Certo dia, quando estava na séries iniciais do colégio, eu e meus colegas realizamos um jogo onde apostávamos nossos desejos futuros. Citávamos a profissão que teríamos, com quem casaríamos e com que idade. Me recordo da idade do meu casamento - 25 anos - e o nome de uma futura pretendente.
Quase três décadas depois, não só a pretendente sumiu do meu horizonte de relacionamentos como o casamento não veio, bem como a esquecida profissão que havia mencionado. O sonho do ingênuo garoto, construído sobre os dois ideais mais cobiçados da sociedade moderna - o sucesso no trabalho e o casamento feliz -, simplesmente não se tornaram realidade.
Há algo de frustrante nisso, mas também de altamente pedagógico. Pois o casamento pode simplesmente não ser a vocação de uma pessoa ou seu tempo não ser o tempo imaginado, e o trabalho, necessário a todos que têm um mínimo de sanidade mental e capacidade de caminhar com as próprias pernas, pode ser qualquer um, na grande maioria das vezes diferente do que foi sonhado na infância. E mesmo na faculdade.
A frustração está na entronização do sonho. O problema é muito simples: sonhos humanos são apenas isso, sonhos humanos, e não decretos divinos. Eles têm a fugacidade do vento, não a estabilidade indeterminada da sucessão de dias e noites. Somos muito mais limitados do que nosso vão desejo e as ficções grotescas de Hollywood - com naves espaciais super avançadas criadas num espaço de vinte anos - nos fazem imaginar. O mundo é o ensinamento do I Ching: tudo está em permanente mutação, menos a mutação mesma, ainda mais se consideramos uma época que aposta no princípio de que as coisas têm fins utilitários, até mesmo a vida humana, e que a essência de sua dinâmica é o movimento frenético e permanente. Os sonhos de uma vida feliz dentro dos cânones modernos é não apenas difícil, como artificial e questionável. Afinal, felicidade seria ter uma carreira bem sucedida e um casamento feliz, mas quem realmente sobe este monte? E alcançada a almejada conquista, o que fazer?
A pedagogia está na destruição dos ídolos, pois o homem é um ser essencialmente religioso, condição que Peter Berger bem afirmou quando, em sua longa carreira acadêmica, notou que mesmo em sociedades altamente desenvolvidas a religiosidade - mais especificamente a espiritualidade - sobrevive, mesmo que em formas bastante distintas das sociedade tradicionais. O anseio pelo eterno está traduzido nesse perfil religioso.
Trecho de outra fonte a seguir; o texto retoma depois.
-- ==== Sys2Proof/Machine/RegTable.lean ====
section
/-! DEFINITION. The register map of spec/ as data: for each field its register, lowest bit, width, access code and reset
value; for each register its block, offset from REG_BASE, array dimensions (count, stride), apply point and fields. -/

namespace Sys2Proof.Machine

/-- One row of a register table of spec/. -/
structure FldInfo where
  reg : Reg
  lo  : Nat
  w   : Nat
  acc : Acc
  rst : Nat
  deriving DecidableEq, Repr

/-- One register header of spec/: R49, R52 and the chapter's own array notes. -/
structure RegInfo where
  block : Block
  off   : Nat
  dims  : List (Nat × Nat)
  app   : Apply
  flds  : List Fld
  deriving DecidableEq, Repr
Dê carreira bem-sucedida e casamento feliz a todos e verá se instaurar o caos, a vida sem sentido que é contemplar o tempo que passa sem novas conquistas no limitado tempo de vida. Sem a perspectiva do plano transcendente, a caminhada é vã e a conquista morta no momento de sua concretização, um troféu que acumula pó num canto da prateleira. É a morte e, portanto, a esperança de uma eternidade, a medida de nossas ações.
Assim como sonhos pessoais facilmente caem na idolatria e na inevitável frustação, impérios inteiros também são arrastados pelo vento, mesmo os aparentemente poderosos. Nesse primeiro dia de novembro, repassei alguns trechos do recém lido O fim do homem soviético, de Svetlana Aleksiévich, e encontrei o depoimento de uma cidadã da antiga União Soviética declarando o seguinte:
"O poder soviético parecia eterno. Iria durar até os nossos filhos e os nossos netos! Foi inesperado para todo mundo quando ele acabou. Hoje já ficou claro que nem o próprio Gorbatchóv esperava por isso, ele queria mudar alguma coisa, mas não sabia como. Ninguém estava pronto. Ninguém!" (p. 82)
Muitas vezes não estamos preparados para uma crise de relacionamento, uma demissão sem aviso prévio e muito menos para o desaparecimento de um império porque perdemos a visão daquilo que fixa as estrelas no alto e sustenta as civilizações. Felicidade mesmo, só no Céu.